Jeden Dezember zur ungefähr gleichen Zeit laufen auf den einschlägigen Fernsehkanälen die üblichen verdächtigen Vorweihnachtsblockbuster. Bei einigen davon habe ich mich schon immer gefragt, was genau die jetzt eigentlich mit Weihnachten zu tun haben. Zum Beispiel Titanic mit Kate Winslet und Leonardo DiCaprio. Für einen großen Teil des Publikums ist dieser Streifen doch entweder ein tränentreibender Schmachtfetzen, eine nicht enden wollende Fremdschamtortur oder schlicht ein Grund zum Echauffieren, wenn Rose sich am Ende auf der verdammten Tür so breit macht.

Ein Film bricht Rekorde
Ich werde den Teufel tun und an dieser Stelle über den Inhalt von Titanic urteilen. Sicher steckte in dem Stoff mehr Gehalt, als der Film letztlich transportiert. Aber er verstand sich eben auch von Anfang an als kommerziell ausgerichteter Blockbuster, hat also in dieser Form durchaus seine Existenzberechtigung. Diverse wissenschaftliche Texte über das Epos von James Cameron zeigen, dass der Film trotzdem Anhaltspunkte für tiefgründige Studien bietet. Und nicht zuletzt war Titanic eben ein Riesenerfolg, der einen Rekord nach dem anderen brach.

Das bereitgestellte Budget war damals mit 200 Millionen US-Dollar geradezu unanständig hoch angesetzt, was sich aber ganz schnell wieder auszahlte. 1,8 Milliarden US-Dollar spielte Titanic ein, und knackte somit als erster Film überhaupt die magische Milliardengrenze. Elf Oscargewinne von stattlichen 14 Nominierungen gesellten sich dazu. Erst 2009 gelang es wiederum James Cameron, sich selbst zu übertrumpfen und Titanic mit Avatar – Aufbruch nach Pandora vom ersten Platz auf der Liste der erfolgreichsten Filme aller Zeiten zu schubsen.

Mensch gegen Maschine
Fade Handlung und schlechte Dialoge hin und her – was bei Titanic definitiv wenig umstritten ist, ist der immense technische Aufwand, den Filmwissenschaftler gar mit Monumentalfilmen à la Ben Hur oder Cleopatra auf eine Stufe stellten. Während in den frühen Neunzigern spektakuläre Special Effects eingesetzt wurden, um in Filmen wie Jurassic Park oder Independence Day fantastische Welten zu kreieren, verwendete James Cameron die neueste Technik nun eher, um einen möglichst realistischen Eindruck zu erwecken.

Ein eigenes Filmstudio mit den Ausmaßen einer Kleinstadt entstand in der Nähe der mexikanischen Stadt Playas de Rosarito und bot Platz für zwei gigantische Tanks. Der erste beinhaltete eine originalgetreue Nachbildung des Schiffs, der zweite die Inneneinrichtung der ersten Klasse, die sich mit 30cm pro Sekunde im Wasser versenken ließ. Ein Gelenk sorgte außerdem dafür, dass sich das Heck innerhalb von Sekunden um 90°aufrichtete. Den rein menschlichen Makeln konnte aber auch dieser gewaltige technische Aufwand nicht beikommen. Wenn sich die Dreharbeiten verzögerten, lag das hauptsächlich an Kate Winslet und hunderten Statisten, die sich nach stundenlangen Drehs in dem kalten Wasser der Tanks Erkältungen und Niereninfektionen zuzogen.

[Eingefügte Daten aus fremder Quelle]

theorem drive_changes (s : State) (ds : List (Nat × Word)) :
    changesOnly [.unit .fch, .unit .grd, .unit .gmu, .unit .cmd, .ctr Reg.grdSnapRef, .flag Reg.grdFlags 1, .flag Reg.grdFlags 3] s (drive s ds) := by
  unfold drive
  repeat' first
    | with_reducible exact changesOnly.refl _ _
    | decide
    | with_reducible apply changesOnly.step (k := driveOne_changes _ _)
    | (with_reducible apply changesOnly.foldl; intro _ _)

theorem preload_changes (s : State) (ds : List (Nat × Word)) :
    changesOnly [.unit .fch] s (preload s ds) := by
  unfold preload
  repeat' first
    | with_reducible exact changesOnly.refl _ _
    | decide
    | with_reducible apply changesOnly.step (k := modFe_changes _ _ _)
    | (with_reducible apply changesOnly.foldl; intro _ _)

theorem armClaims_changes (s : State) (c : Nat) :
    changesOnly [.unit .grd] s (armClaims s c) := by
  unfold armClaims
  repeat' first
    | with_reducible exact changesOnly.refl _ _
    | decide
    | with_reducible apply changesOnly.step (k := setClaim_changes _ _ _)
    | with_reducible apply changesOnly.step (k := requestC1_changes _ _ _)
    | dsimp only
    | split

theorem feFault_changes (s : State) (c : Nat) :
    changesOnly [.flag Reg.fchFlags 0] s (feFault s c) := by
  unfold feFault
  repeat' first
    | with_reducible exact changesOnly.refl _ _
    | decide
    | with_reducible apply changesOnly.step (k := raise_changes _ _ _ _)

theorem gmuRaise_changes (s : State) (n : Nat) :
    changesOnly [.flag Reg.gmuFlags n] s (gmuRaise s n) := by
  unfold gmuRaise
  repeat' first
    | with_reducible exact changesOnly.refl _ _
    | decide
    | with_reducible exact within_refl _
    | (simp [within, takesIn, Area.covers]; done)
    | with_reducible apply changesOnly.step (k := raise_changes _ _ _ _)

theorem shedApply_changes (s : State) (t : Nat) (mask : Nat) :
    changesOnly [.unit .fch, .unit .grd, .unit .gmu, .unit .cmd, .unit .sbk, .ctr Reg.gmuSnapSheds, .ctr Reg.grdSnapRef, .flag Reg.cmdFlags 4, .flag Reg.gmuFlags 4, .flag Reg.grdFlags 1, .flag Reg.grdFlags 3] s (shedApply s t mask) := by
  unfold shedApply
  repeat' first
    | with_reducible exact changesOnly.refl _ _
    | decide
    | (fail_if_no_progress (with_reducible apply changesOnly.step (k := gmu_changes _ _)) <;> try first | decide)
    | with_reducible apply changesOnly.step (k := refreshAll_changes _ _)
    | with_reducible apply changesOnly.step (k := post_changes _ _ _ _ _ _)
    | with_reducible apply changesOnly.step (k := gmuRaise_changes _ _)
    | with_reducible apply changesOnly.step (k := countUp_changes _ _ _)

theorem releaseApply_changes (s : State) (mask : Nat) (gen : Nat) :
    changesOnly [.unit .fch, .unit .grd, .unit .gmu, .unit .cmd, .ctr Reg.grdSnapRef, .flag Reg.grdFlags 1, .flag Reg.grdFlags 3] s (releaseApply s mask gen) := by
  unfold releaseApply
  repeat' first
    | with_reducible exact changesOnly.refl _ _
    | decide
    | (fail_if_no_progress (with_reducible apply changesOnly.step (k := gmu_changes _ _)) <;> try first | decide)
    | with_reducible apply changesOnly.step (k := refreshAll_changes _ _)
    | with_reducible apply changesOnly.step (k := concludeAll_changes _ _ _ _ _)

theorem closeCommitted_changes (s : State) :
    changesOnly [.unit .gmu] s (closeCommitted s) := by
  unfold closeCommitted
  repeat' first
    | with_reducible exact changesOnly.refl _ _
    | decide
    | with_reducible apply changesOnly.step (k := modSync_changes _ _)

theorem closeNow_changes (s : State) (dead : Bool) :
    changesOnly [.unit .fch, .unit .grd, .unit .gmu, .unit .cmd, .unit .sbk, .ctr Reg.grdSnapRef, .flag Reg.cmdFlags 4, .flag Reg.gmuFlags 2, .flag Reg.grdFlags 1, .flag Reg.grdFlags 3] s (closeNow s dead) := by
  unfold closeNow
  repeat' first
    | with_reducible exact changesOnly.refl _ _
    | decide
    | with_reducible apply changesOnly.step (k := modSync_changes _ _)
    | with_reducible apply changesOnly.step (k := post_changes _ _ _ _ _ _)
    | with_reducible apply changesOnly.step (k := gmuRaise_changes _ _)
    | with_reducible apply changesOnly.step (k := refresh_changes _ _)

theorem syncAbort_changes (s : State) (reason : Nat) :
    changesOnly [.unit .fch, .unit .grd, .unit .gmu, .unit .cmd, .unit .sbk, .ctr Reg.grdSnapRef, .flag Reg.cmdFlags 4, .flag Reg.gmuFlags 3, .flag Reg.grdFlags 1, .flag Reg.grdFlags 3] s (syncAbort s reason) := by
  unfold syncAbort
  repeat' first
    | with_reducible exact changesOnly.refl _ _
    | decide
    | with_reducible apply changesOnly.step (k := modSync_changes _ _)
    | with_reducible apply changesOnly.step (k := post_changes _ _ _ _ _ _)
    | with_reducible apply changesOnly.step (k := gmuRaise_changes _ _)
    | with_reducible apply changesOnly.step (k := refresh_changes _ _)

theorem deadBusFrame_changes (s : State) :
    changesOnly [.unit .fch, .unit .grd, .unit .gmu, .unit .cmd, .unit .sbk, .ctr Reg.grdSnapRef, .flag Reg.cmdFlags 4, .flag Reg.gmuFlags 2, .flag Reg.gmuFlags 3, .flag Reg.grdFlags 1, .flag Reg.grdFlags 3] s (deadBusFrame s) := by
  unfold deadBusFrame
  repeat' first
    | with_reducible exact changesOnly.refl _ _
    | decide
    | with_reducible apply changesOnly.step (k := syncAbort_changes _ _)
    | with_reducible apply changesOnly.step (k := closeNow_changes _ _)
    | dsimp only
    | split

Als verwirrend beschrieben viele Darsteller außerdem das sogenannte Floppen. Weil der Wind den Rauch der Schornsteine in die falsche Richtung blies, ließ James Cameron die Titanic für die Einstiegsszene nur auf der Steuerbordseite aufbauen – was allerdings nicht mit den historischen Gegebenheiten zusammenpasste – in Southampton hatte das Schiff backbord am Kai gelegen. Also versahen die Ausstatter alles mit spiegelverkehrter Schrift, die Schauspieler mussten entgegengesetzt zu den Angaben im Drehbuch laufen – und gespiegelt wurde schließlich alles in der Postproduktion.

Geschichte in der Gegenwart
Mit historischen Gegebenheiten nahm der Regisseur es generell sehr genau. Das Team recherchierte bei der Originalwerft Harland & Wolff und suchte nach Gegenständen aus dem Katastrophenjahr 1912 – trotzdem weist das Resultat eine stattliche Anzahl von Filmfehlern auf. Um schließlich die dokumentarische Rahmengeschichte um den Schatzsucher Brock Lovett zu drehen, mietete James Cameron das russische Forschungsschiff Akademik Mstislaw Keldysch, das einerseits als Drehort, andererseits als Basis für die Tauchgänge fungierte. Ein auf Snoop Dog getauftes Mini-U-Boot erkundete dabei die nie zuvor gesehenen Innenräume des Wracks.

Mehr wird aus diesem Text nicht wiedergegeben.